Observe that the processing will still be terminated if an exception is actually thrown somewhere (it is only guaranteed that the file descriptor will be closed). In order to ensure that every write operation is actually attempted you can do something like:
for fname in ["file1.txt", "file2.txt"]
try
open(fname, "w") do f
write(f, "content")
end
catch ex
# here decide what should happen on error
# you might want to investigate the value of ex here
end
end
See https://docs.julialang.org/en/latest/manual/control-flow/#The-try/catch-statement-1 for the documentation of try/catch.

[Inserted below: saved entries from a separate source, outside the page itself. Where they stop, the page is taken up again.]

/-- Who waits for staging room (R319). -/
inductive LandAgent where
  | host
  | packet (part : PartNo) (ch : Fin 8) (idx : Nat)
  deriving DecidableEq, Repr

/-- A part of a landing, inside one line, that has not reached the stash: it waits for a staging way (R103, R319), or for an
earlier landing of its queue, or it is the rest of a packet that is still running (R313). Its number, its bytes with their
addresses, whether they are one single-copy atomic write, the words of 8 bytes that land as poisoned (R130), and the key slot of
the page where the check has found it. -/
structure WaitingLanding where
  agent : LandAgent
  num : Nat
  bytes : List (Nat × Byte)
  whole : Bool
  bad : List Nat
  key : Option Nat
  deriving DecidableEq, Repr

/-! ### Engines -/

/-- A flow that delivers into the shared landing rows (R118). -/
inductive RowFlow where
  | exchange (dim : Fin 14)
  | copyDim (dim : Fin 14) (ch : Fin 8)
  | copyLocal (ch : Fin 8)
  deriving DecidableEq, Repr

/-- A row waiting for, or held in, a shared landing row of a slab (R115, R118): the flow, the exchange slot it is for (R299),
the partition, and the bytes with their plate offsets in the share. -/
structure RowItem where
  flow : RowFlow
  slot : Fin 4
  part : PartNo
  slab : Fin 16
  bytes : List (Nat × Byte)
  deriving DecidableEq, Repr

/-- An entry of the matrix queue (R242, R243): its effect has been computed in issue order; its completion raises the
flags and makes the arrival. A call keeps its routine's number and whether the copy it runs is still the current one
(R240). -/
structure MatrixEntry where
  part : PartNo
  begun : Bool
  flags : Flags
  bar : Option (Fin 64)
  routine : Option (Fin 128)
  current : Bool
  deriving DecidableEq, Repr

/-- A memory-side atomic operation (R261); a compare-and-swap names the new value. -/
inductive AtomOp where
  | add | min | max | and | or | xor | swp
  | cas (new : DWord)
  deriving DecidableEq, Repr

/-- Where the word that an update finds is returned (R262): a scalar, or a lane of a vector. -/
inductive AtomReturn where
  | scalar (rd : RegNo)
  | lane (vd : RegNo) (k : Nat)
  deriving DecidableEq, Repr

/-- An update of one word that a unit has not yet applied (R262). -/
structure AtomUpdate where
  instr : Nat
  part : PartNo
  op : AtomOp
  size : MemSize
  pa : Nat
  operand : DWord
  ret : Option AtomReturn
  deriving DecidableEq, Repr

/-- A line update of the deterministic path (R264): instruction, slab, 64-byte line, and its addends in lane order
with their word index. -/
structure DetUpdate where
  instr : Nat
  part : PartNo
  slab : Fin 16
  line : Nat
  addends : List (Nat × Word)
  deriving DecidableEq, Repr

/-- A packet in the hands of a queue (R120-R135). -/
inductive PacketOrigin where
  | stream | host | posted
  deriving DecidableEq, Repr

/-- What becomes of the posting of a packet that has not claimed its slot (R123, R136). -/
inductive Posting where
  | unneeded | waiting | ok | failed
  deriving DecidableEq, Repr

/-- A packet of the stream that has not claimed its slot; the partner's report of a posted one may come before the claim
(R123); `cancel` when an abort or kill overtook it (R135). -/
structure IssuedPacket where
  pkt : Packet
  valid : Bool
  posting : Posting
  report : Option DWord
  cancel : Bool
  deriving DecidableEq, Repr

/-- A posted packet that waits for room in the ring (R122): the issuing job, the dimension it came across, and the physical
ranges of its source on the sender's die (R123). -/
structure PostedIn where
  pkt : Packet
  job : Word
  dim : Nat
  src : List (Nat × Nat)
  deriving DecidableEq, Repr

/-- What the channel knows of a packet that stands in the ring and was not written by the host: who wrote it, whether its
issue found it valid, for a proxy whether its posting failed and the partner's report (R123), whether a kill cancels it
(R135), the dimension it came across or was posted across, and for a posted packet whom its retirement is reported to, the
physical ranges of its source on the sender's die, and the source bytes that have come and which of them are uncorrectable. -/
structure RingNote where
  idx : Nat
  origin : PacketOrigin
  valid : Bool
  proxy : Bool
  failed : Bool
  report : Option DWord
  cancel : Bool
  job : Word
  dim : Nat
  src : List (Nat × Nat)
  data : List Byte
  bad : List Nat
  deriving DecidableEq, Repr

/-- Where a byte of an operand lies on this die: in home memory, with the key slot of its page where the packet's own check has
found it (R98), or in a slab's share. -/
inductive Place where
  | home (pa : Nat) (key : Option Nat)
  | plate (slab off : Nat)
  deriving DecidableEq, Repr

/-- How far a packet that a channel has read has come: read, its operands not yet checked; checked, and not begun; its source bytes
asked for from the sender's die (R123) or from the host (R126); its bytes handed on. -/
inductive PacketStage where
  | read | checked | pulling | host | done
  deriving DecidableEq, Repr

/-- A packet that has been read and not yet retired: its slot index, its image, its stage, STATUS, where its bytes come from and go to
on this die, and its flag, once its check has passed, and for a posted packet whom its retirement is reported to. -/
structure ActivePacket where
  idx : Nat
  pkt : Packet
  origin : PacketOrigin
  stage : PacketStage
  status : DWord
  src : List Place
  dst : List Place
  flagAt : Option Place
  job : Word
  dim : Nat
  deriving DecidableEq, Repr

/-- Queue (c, p) (R120): its header and ring lie in home memory. `sent` counts the packets that the partition's streams
have issued. -/
structure CopyQueue where
  sent : Nat
  issued : List IssuedPacket
  posted : List PostedIn
  notes : List RingNote
  readIdx : Nat
  active : List ActivePacket
  deriving DecidableEq, Repr

/-- An exchange operation in its slot (R290-R301): its copied descriptor, its signature, its pairs and progress. A pair
is a partner's node id with whether its READY matched, mismatched or is awaited. -/
inductive PairState where
  | awaited | matched | mismatched
  deriving DecidableEq, Repr

structure XPair where
  node : BitVec 14
  dim : Nat
  state : PairState
  deriving DecidableEq, Repr

structure XOp where
  kind : XKind
  ctr : PairCounter
  num : Nat
  sig : Signature
  snd : Nat
  rcv : Nat
  len : Nat
  slabs : BitVec 16
  ty : Fin 8
  op : Nat
  cal : Option Calibre
  cnum : Nat
  image : List Word
  sendTo : Option XPair
  recvFrom : Option XPair
  selfLow : Bool
  lowNode : BitVec 14
  toSend : List (Fin 16 × Nat)
  toRecv : List (Fin 16 × Nat)
  sendRows : List (Nat × Nat × List Byte)
  ownRows : List (Nat × Nat × List Byte)
  recvBytes : List (Nat × Nat × Option Byte)
  bar : Fin 64
  baren : Bool
  job : Word
  seq : Nat
  flags : Flags
  deriving DecidableEq, Repr

/-- The graph walk of a GRAPH entry (R338-R340): the entry's index and record, the visits to come (the node that leads
there, and the node), the tasks queued and not yet recorded with their node, whether the start node has been visited, the END node reached, and what
ended the walk early (CODE, TRAP, node). -/
structure GraphWalk where
  entryIdx : Nat
  grec : Nat
  mask : BitVec 14
  base : BitVec 14
  tstart : DWord
  visits : List (Nat × Nat)
  queued : List (Nat × Nat)
  flags : Flags
  points : Nat
  begun : Bool
  atEnd : Option Nat
  ended : Option (Nat × Nat × Nat)
  deriving DecidableEq, Repr
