/-- The physical address of a virtual one through the extents of a window, 16 for the code (R94). -/
def findExtent (l : List Extent) (w : Nat) (va : Nat) : Option Extent :=
  l.find? fun x => x.win == w && decide (x.vstart ≤ va / 65536) && decide (va / 65536 < x.vstart + x.len)
def Extent.pa (x : Extent) (va : Nat) : Nat := (x.pstart + (va / 65536 - x.vstart)) * 65536 + va % 65536
def Task.resolve (t : Task) (w : Nat) (va : Nat) : Option Nat := (findExtent t.extents w va).map (·.pa va)
/-- The physical address, 0 where no extent holds it (the callers check first). -/
def Task.phys (t : Task) (w : Nat) (va : Nat) : Nat := (t.resolve w va).getD 0

/-- The lowest byte of [va, va + size) that no extent holds. -/
def Task.missing (t : Task) (w va size : Nat) : Option Nat :=
  if size = 0 then none
  else
    let first := va / 65536
    let last := (va + size - 1) / 65536
    ((List.range (last - first + 1)).map fun k => max va ((first + k) * 65536)).find? fun a => (t.resolve w a).isNone

/-! ### Home memory: views of a byte (R310-R316) -/

/-- The main partition's byte. -/
def State.byte (s : State) (a : Nat) : Byte := Cells.get s.mem a

/-- The main partition's bytes of a line. -/
def State.lineBytes (s : State) (line : Nat) : List Byte := (List.range 128).map fun k => s.byte (line * 128 + k)

/-- The key slot under which a task maps a physical address. -/
def Task.keyAt (t : Task) (pa : Nat) : Option Nat :=
  (t.extents.find? fun x => decide (x.pstart ≤ pa / 65536) && decide (pa / 65536 < x.pstart + x.len)).map (·.key)
/-- The key slot under which an access fills a line: the one its own walk or its task's extents give, or else that of a
dispatched task which maps the page, or else the one HBM4E holds the line under (R98; log 18). -/
def State.keyFor (s : State) (p : Option PartNo) (key : Option Nat) (line : Nat) : Nat :=
  (key <|> ((p.bind s.taskOf).bind fun t => t.keyAt (line * 128)) <|>
    (List.finRange 4).findSome? fun q => (s.taskOf q).bind fun t => t.keyAt (line * 128)).getD
      (Cells.get s.lineKeys line).toNat

/-- The pair that a key slot holds, 0 where it is empty (R97). -/
def State.slotKey (s : State) (slot : Nat) : BitVec 512 := (s.keys.find? fun k => k.slot.val == slot).elim 0 (·.key)
/-- The slot under which HBM4E holds a line. -/
def State.lineSlot (s : State) (line : Nat) : Nat := (Cells.get s.lineKeys line).toNat

/-- Whether a fill under a slot deciphers a line with another key than it was written under (R97). A line under slot 0 reads as it
is under every slot: for what the scrub and the host wrote by physical address the spec gives no slot (log 18). -/
def State.wrongSlot (s : State) (line key : Nat) : Bool := s.lineSlot line != 0 && s.lineSlot line != key
/-- What a line reads as when it is filled under a slot. -/
def State.filledBytes (s : State) (line key : Nat) : List Byte :=
  if s.wrongSlot line key then
    openBytes (s.slotKey key) line (sealBytes (s.slotKey (s.lineSlot line)) line (s.lineBytes line))
  else s.lineBytes line
/-- What a read under a slot finds: the stash's byte, or what the fill would bring. -/
def State.readByte (s : State) (key a : Nat) : Byte :=
  if s.wrongSlot (a / 128) key && !(s.stash.any fun x => x.line == a / 128) then (s.filledBytes (a / 128) key).getD (a % 128) 0
  else s.byte a

/-- Whether a reader is not ordered after a write: another path of the same task that no FENCE has ordered after it, or a
reader outside the task (R312, R315). -/
def LooseByte.freeTo (l : LooseByte) (p : Option PartNo) (r : Path) : Bool :=
  if p = some l.part then l.freeFor.contains r else l.freeFor.contains .outside
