-- ==== Sys2Proof/Machine/MemOps.lean ====
section
/-!
DEFINITION. What the memory side does beside plain reads and writes: atomics and the deterministic path (R261-R267),
landings, staging and pending marks (R103, R310-R319), and the merge that closes a tick (R104, R179, R266).
-/
namespace Sys2Proof

/-- Width in bytes of a size (R44). -/
def MemSize.width : MemSize → Nat
  | .i8 | .n8 => 1
  | .i16 | .n16 => 2
  | .i32 | .n32 | .f32 => 4
  | .i64 => 8
/-- Whether a loaded value is sign-extended (R252). -/
def MemSize.signed : MemSize → Bool
  | .i8 | .i16 | .i32 | .i64 => true
  | _ => false

open Machine

/-- The fields of CTL (R125). -/
def Packet.kind (k : Packet) : Nat := bits k.ctl.toNat 0 4
def Packet.dir (k : Packet) : Bool := bit k.ctl.toNat 4
def Packet.srcSp (k : Packet) : Nat := bits k.ctl.toNat 5 2
def Packet.dstSp (k : Packet) : Nat := bits k.ctl.toNat 7 2
def Packet.flagEn (k : Packet) : Bool := bit k.ctl.toNat 9
def Packet.barEn (k : Packet) : Bool := bit k.ctl.toNat 10
def Packet.flagSp (k : Packet) : Bool := bit k.ctl.toNat 11
def Packet.bar (k : Packet) : Fin 64 := Fin.ofNat 64 (bits k.ctl.toNat 12 6)
def Packet.srcWin (k : Packet) : Nat := bits k.ctl.toNat 18 4
def Packet.dstWin (k : Packet) : Nat := bits k.ctl.toNat 22 4
def Packet.flagWin (k : Packet) : Nat := bits k.ctl.toNat 26 4
def Packet.dim (k : Packet) : Nat := bits k.ctl.toNat 30 4
def Packet.remote (k : Packet) : Bool := bit k.ctl.toNat 34
def Packet.length (k : Packet) : Nat := bits k.len.toNat 0 40

end Sys2Proof

namespace Sys2Proof.Machine

/-! ### Atomic updates (R261) -/

/-- The new contents of a word of the size and the flags (R261). -/
def atomResult (op : AtomOp) (z : MemSize) (m x : Nat) : Nat × Flags :=
  let w := 8 * z.width
  match z with
  | .f32 =>
    match op with
    | .add => fmtF32.addOp .rne false m (x % 2 ^ 32)
    | .min => fmtF32.minMax false m (x % 2 ^ 32)
    | .max => fmtF32.minMax true m (x % 2 ^ 32)
    | _ => (x % 2 ^ 32, flNone)
  | _ =>
    let less (a b : Nat) : Bool := if z.signed then decide (signedOf w a < signedOf w b) else decide (a < b)
    let y := x % 2 ^ w
    match op with
    | .add => ((m + y) % 2 ^ w, flNone)
    | .min => (if less y m then y else m, flNone)
    | .max => (if less m y then y else m, flNone)
    | .and => (Nat.land m y, flNone)
    | .or => (Nat.lor m y, flNone)
    | .xor => (Nat.xor m y, flNone)
    | .swp => (y, flNone)
    | .cas new => (if m = y then new.toNat % 2 ^ w else m, flNone)

/-- A word of n bytes as an access to its line finds it, by a partition's task or by another agent, under the key slot that its walk
has found, if it has. -/
def State.wordBy (s : State) (p : Option PartNo) (key : Option Nat) (pa n : Nat) : Nat :=
  ofBytes ((List.range n).map fun k => s.readByte (s.keyFor p key ((pa + k) / 128)) (pa + k))
/-- The word of n bytes that an atomic of a partition's stream finds (R262, R312). -/
def State.atomWord (s : State) (p : PartNo) (pa n : Nat) : Nat := ofBytes ((List.range n).map fun k => s.atomByte p (pa + k))

/-- A word that an atomic unit makes for a partition's stream: one single-copy atomic write of the stream path (R262, R321), and the
choices that its reading took are spent. -/
def State.putWord (p : PartNo) (pa n x : Nat) (s : State) : State :=
  ((s.writeBytes (some ⟨p, .st, none⟩) n noKey (bytesAt pa n x) (sum := true)).strike ((bytesAt pa n x).map (·.1))).draw

/-- A loaded number as a scalar (R252). -/
def loadedAs (z : MemSize) (x : Nat) : DWord :=
  if z.signed then BitVec.ofInt 64 (signedOf (8 * z.width) x) else BitVec.ofNat 64 x

/-- The word that a returning update has found reaches its register (R262); s0 takes none. -/
def Stream.returned (z : MemSize) (m : Nat) (x : Stream) : AtomReturn → Stream
  | .scalar rd => if rd = 0 then x else { x with s := x.s.set rd (loadedAs z m) }
  | .lane vd k => { x with v := x.v.set (1024 * vd.val + k) (BitVec.ofNat 32 m) }

/-- Applies one update (R261): the word, the flags into the stream's FLAGS (R33), and the word it found into its register. -/
def State.applyUpdate (u : AtomUpdate) (s : State) : State :=
  let n := u.size.width
  let m := s.atomWord u.part u.pa n
  let r := atomResult u.op u.size m u.operand.toNat
  (s.putWord u.part u.pa n r.1).onCtx u.part fun x => u.ret.elim (x.raise r.2) ((x.raise r.2).returned u.size m)

/-- The updates that may come next: of each instruction the first on each word, since only the lanes on one word keep their order
(R262). -/
def firstOnWord : List AtomUpdate → List AtomUpdate
  | [] => []
  | u :: t => u :: (firstOnWord t).filter fun v => !(v.instr == u.instr && v.pa == u.pa)

/-- Whether a 64-byte line is held by another partition's deterministic tick (R266, R267). -/
def State.heldByOther (s : State) (p : PartNo) (pa : Nat) : Bool :=
  s.detLines.any fun x => x.2 == pa / 64 && x.1 != p

/-- A deterministic line update that still stands somewhere (R264). -/
def State.detPending (s : State) : List DetUpdate := s.detSent ++ s.detOutbox ++ s.detBuf

/-- Adds the addends of one line update into memory, each rounded on its own (R264). -/
def State.applyDet (u : DetUpdate) (s : State) : State :=
  let addOne (s : State) (wa : Nat × Word) : State :=
    let pa := u.line * 64 + 4 * wa.1
    let r := fmtF32.addOp .rne false (s.atomWord u.part pa 4) wa.2.toNat
    (s.putWord u.part pa 4 r.1).onCtx u.part (Stream.raise r.2)
  let s1 := ((List.range 16).flatMap fun w => u.addends.filter fun x => x.1 == w).foldl addOne s
  if s1.detLines.contains (u.part, u.line) then s1 else { s1 with detLines := (u.part, u.line) :: s1.detLines }

/-- The updates of an instruction in increasing slab, then line (R264). -/
def bySlab (l : List DetUpdate) : List DetUpdate :=
  (List.range 16).flatMap fun k => l.filter fun u => u.slab.val == k

/-- Whether an update's line is held by another partition's tick: the update waits at its unit until that tick closes
(R266, R267). -/
def State.detHeld (s : State) (u : DetUpdate) : Bool := s.heldByOther u.part (u.line * 64)
/-- close(I): the entries of instruction I whose lines no other partition's tick holds are applied in slab and lane order
(R264, R266). -/
def State.closeDet (instr : Nat) (s : State) : State :=
  let goes (u : DetUpdate) : Bool := u.instr == instr && !s.detHeld u
  (bySlab (s.detBuf.filter goes)).foldl (fun s u => s.applyDet u) { s with detBuf := s.detBuf.filter fun u => !goes u }

/-- Inserts a number into a rising list without repeats. -/
def insertUp (x : Nat) : List Nat → List Nat
  | [] => [x]
  | y :: t => if x < y then x :: y :: t else if x = y then y :: t else y :: insertUp x t

/-- The bytes of the words that a line update adds into. -/
def DetUpdate.covers (u : DetUpdate) (pa : Nat) : Bool := u.line == pa / 64 && u.addends.any fun a => a.1 == pa % 64 / 4
/-- The bytes of the word of an update. -/
def AtomUpdate.covers (u : AtomUpdate) (pa : Nat) : Bool := decide (u.pa ≤ pa) && decide (pa < u.pa + u.size.width)

/-- Whether an atomic of a partition's stream that has not been applied yet will change one of some bytes (R256). -/
def State.pendingOn (s : State) (p : PartNo) (l : List Nat) : Bool :=
  (s.atoms.any fun u => u.part == p && l.any u.covers) || (s.detPending.any fun u => u.part == p && l.any u.covers)

/-- An update of an earlier instruction of the same partition on the same word is still on the deterministic path
(R263). -/
def State.behindDet (s : State) (u : AtomUpdate) : Bool :=
  s.detPending.any fun d => d.part == u.part && decide (d.instr < u.instr) && d.line == u.pa / 64 &&
    d.addends.any fun a => decide (d.line * 64 + 4 * a.1 < u.pa + u.size.width) && decide (u.pa < d.line * 64 + 4 * a.1 + 4)

/-- Whether an instruction of a partition before a given number still has updates to come. -/
def State.atomsBefore (s : State) (p : PartNo) (n : Nat) : Bool :=
  (s.atoms.any fun u => u.part == p && decide (u.instr < n)) || (s.detPending.any fun u => u.part == p && decide (u.instr < n))

/-! ### Streams: outbound writes (R113, R117) -/

/-- Bits of a pattern (R112). -/
def QReg.offset (q : QReg) : Nat := bits q.pb.toNat 0 47
def QReg.win (q : QReg) : Nat := bits q.pb.toNat 48 4
def QReg.outbound (q : QReg) : Bool := bit q.pb.toNat 52
def QReg.count (q : QReg) (k : Nat) : Nat := bits q.pc.toNat (12 * k) 12
def QReg.slabStride (q : QReg) : Nat := bits q.pc.toNat 48 16
def QReg.stride (q : QReg) (k : Nat) : Int :=
  signedOf 32 (bits (if k < 2 then q.ps1 else q.ps2).toNat (32 * (k % 2)) 32)
/-- N (R113). -/
def QReg.total (q : QReg) : Nat := q.count 0 * q.count 1 * q.count 2 * q.count 3
/-- a(n, s) (R113). -/
def QReg.chunkOff (q : QReg) (n slab : Nat) : Int :=
  let c0 := q.count 0
  let c1 := q.count 1
  let c2 := q.count 2
  (q.offset : Int) + (n % c0 : Nat) * q.stride 0 + (n / c0 % c1 : Nat) * q.stride 1 +
    (n / (c0 * c1) % c2 : Nat) * q.stride 2 + (n / (c0 * c1 * c2) : Nat) * q.stride 3 + (slab * 64 * q.slabStride : Nat)

/-- The physical address of byte b of chunk (n, slab) of a bound stream. -/
def QReg.phys (q : QReg) (t : Task) (n slab b : Nat) : Nat :=
  t.phys q.win ((t.win q.win).va (q.chunkOff n slab + b)).toNat

/-- Writes the active lanes of one pushed item to its addresses (R117, R212). -/
def State.writeItem (p : PartNo) (q : QReg) (n : Nat) (item : QItem) (s : State) : State :=
  let t := (s.taskOf p).getD Task.empty
  s.writeMain (some ⟨p, .st, none⟩) 4 noKey (((List.range 1024).filter item.act.getLsbD).flatMap fun k =>
    (toBytes 4 (Cells.get item.data k).toNat).mapIdx fun b x => (q.phys t n (k / 64) (4 * (k % 64) + b), x))

/-- Writes every item an outbound stream holds, in item order. -/
def State.drainQ (p : PartNo) (q : QReg) (s : State) : State :=
  (q.items.mapIdx fun k it => (q.fetched + k, it)).foldl (fun s x => s.writeItem p q x.1 x.2) s

/-- The bytes that an item writes. -/
def State.itemBytes (s : State) (p : PartNo) (q : QReg) (n : Nat) (item : QItem) : List Nat :=
  let t := (s.taskOf p).getD Task.empty
  ((List.range 1024).filter item.act.getLsbD).flatMap fun (k : Nat) =>
    (List.range 4).map fun b => q.phys t n (k / 64) (4 * (k % 64) + b)
/-- Whether the next item of an outbound stream waits for an earlier atomic of its stream on one of its bytes: the stream's writes of
a byte keep their order (R312). -/
def State.itemBlocked (s : State) (p : PartNo) (q : QReg) : Bool :=
  q.items.head?.any fun it => s.pendingOn p (s.itemBytes p q q.fetched it)
/-- Whether an item of a partition's outbound streams is still to be written to one of some bytes (R312 step 1). -/
def State.pushedOn (s : State) (p : PartNo) (l : List Nat) : Bool :=
  (List.finRange 8).any fun k => ((s.ctx p).bind fun x => x.q[k]).any fun q =>
    q.outbound && (q.items.mapIdx fun j it => s.itemBytes p q (q.fetched + j) it).any fun x => x.any l.contains

/-- Whether an outbound stream of a partition still holds one of the items pushed before a count per q register. -/
def State.pushesBefore (s : State) (p : PartNo) (counts : List Nat) : Bool :=
  (List.finRange 8).any fun k =>
    ((s.ctx p).bind fun x => x.q[k]).any fun q => q.outbound && !q.items.isEmpty && decide (q.fetched < counts.getD k.val 0)

/-- Items that a context has pushed to each q register. -/
def Stream.pushed (x : Stream) : List Nat := x.q.toList.map fun q => q.elim 0 (·.moved)

/-- Every access that a partition's stream has issued has been performed (R177, R179): no atomic and no outbound item is
left. -/
def State.accessesDone (s : State) (p : PartNo) : Bool :=
  (s.atoms.all fun u => u.part != p) && (s.detPending.all fun u => u.part != p) && !s.pushesBefore p (((s.ctx p).map Stream.pushed).getD [])

/-- The home bytes of an operand. -/
def homesOf (l : List Place) : List Nat := l.filterMap fun | .home a _ => some a | .plate _ _ => none

/-! ### Landings (R103, R310, R317, R319) -/

/-- How a landing on an address is treated (R310): staged under a tag, marked pending under a tag, or written at once. -/
inductive Treatment where
  | staged (tag : PartNo)
  | land (tag : PartNo)
  | direct
  deriving DecidableEq, Repr

/-- Whether an address lies in the code of a task: CODELEN bytes from CODEBASE on (R328). -/
def Task.inCode (t : Task) (pa : Nat) : Bool :=
  t.extents.any fun x =>
    let va := (x.vstart + (pa / 65536 - x.pstart)) * 65536 + pa % 65536
    x.win == 16 && decide (x.pstart ≤ pa / 65536) && decide (pa / 65536 < x.pstart + x.len) && decide (t.codeBase ≤ va) &&
      decide (va < t.codeBase + t.codeLen)

/-- R310, by the lowest-numbered partition whose dispatched task has the line in a window or in its code. -/
def State.treatment (s : State) (pa : Nat) : Treatment :=
  ((List.finRange 4).findSome? fun p =>
    match s.taskOf p with
    | none => none
    | some t =>
      match t.attrAt pa with
      | some .land => some (Treatment.land p)
      | some _ => some (.staged p)
      | none => if t.inCode pa then some (.staged p) else none).getD .direct

/-- Whether no landing may reach an address: it lies in an OUT, SCRATCH or SPILL window or in the code of a dispatched task
(R89, R130, R310). -/
def State.refusesLanding (s : State) (pa : Nat) : Bool :=
  (List.finRange 4).any fun p => (s.taskOf p).any fun t =>
    match t.attrAt pa with
    | some .output | some .scratch | some .spill => true
    | some _ => false
    | none => t.inCode pa

/-- Bytes of one line under its mask: a later landing overwrites earlier bytes (R103). -/
def overlay (old new : List (Nat × Byte)) : List (Nat × Byte) :=
  new ++ old.filter fun b => !(new.any fun c => c.1 == b.1)

/-- Whether a set has room for a new staged line (R103). -/
def State.roomFor (s : State) (line : Nat) : Bool :=
  decide ((s.staged.filter fun l => lineSet l.line == lineSet line).length < 4)

/-- Whether a landing on an address would find its way (R103). -/
def State.canLand (s : State) (a : Nat) : Bool :=
  match s.treatment a with
  | .staged tag => s.staged.any (fun l => l.line == a / 128 && l.tag == tag) || s.roomFor (a / 128)
  | _ => true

If you really want to write in parallel (using multiple processes) you can do it as follows:
using Distributed
addprocs(4) # using, say, 4 examples
function ppwrite()
#sync #distributed for i in 1:10
open("file$(i).txt", "w") do f
write(f, "content")
end
end
end
For comparison, the serial version would be
function swrite()
for i in 1:10
open("file$(i).txt", "w") do f
write(f, "content")
end
end
end
On my machine (ssd + quadcore) this leads to a ~70% speedup:
julia> #btime ppwrite();
3.586 ms (505 allocations: 25.56 KiB)
julia> #btime swrite();
6.066 ms (90 allocations: 6.41 KiB)
However, be aware that these timings might drastically change for real content, which might have to be transferred to different processes. Also they probably won't scale as IO will typically be the bottleneck at some point.
Update: larger (string) content
julia> using Distributed, Random, BenchmarkTools
julia> addprocs(4);
julia> global const content = [string(rand(1000,1000)) for _ in 1:10];
julia> function ppwrite()
#sync #distributed for i in 1:10
open("file$(i).txt", "w") do f
write(f, content[i])
end
end
end
ppwrite (generic function with 1 method)
julia> function swrite()
for i in 1:10
open("file$(i).txt", "w") do f
write(f, content[i])
end
end
end
swrite (generic function with 1 method)
julia> #btime swrite()
63.024 ms (110 allocations: 6.72 KiB)
julia> #btime ppwrite()
23.464 ms (509 allocations: 25.63 KiB) # ~ 2.7x speedup
Doing the same thing with string representations of larger 10000x10000 matrices (3 instead of 10) results in
julia> #time swrite()
7.189072 seconds (23.60 k allocations: 1.208 MiB)
julia> #time swrite()
7.293704 seconds (37 allocations: 2.172 KiB)
julia> #time ppwrite();
16.818494 seconds (2.53 M allocations: 127.230 MiB) # > 2x slowdown of first call
julia> #time ppwrite(); # 30%$ slowdown of second call
9.729389 seconds (556 allocations: 35.453 KiB)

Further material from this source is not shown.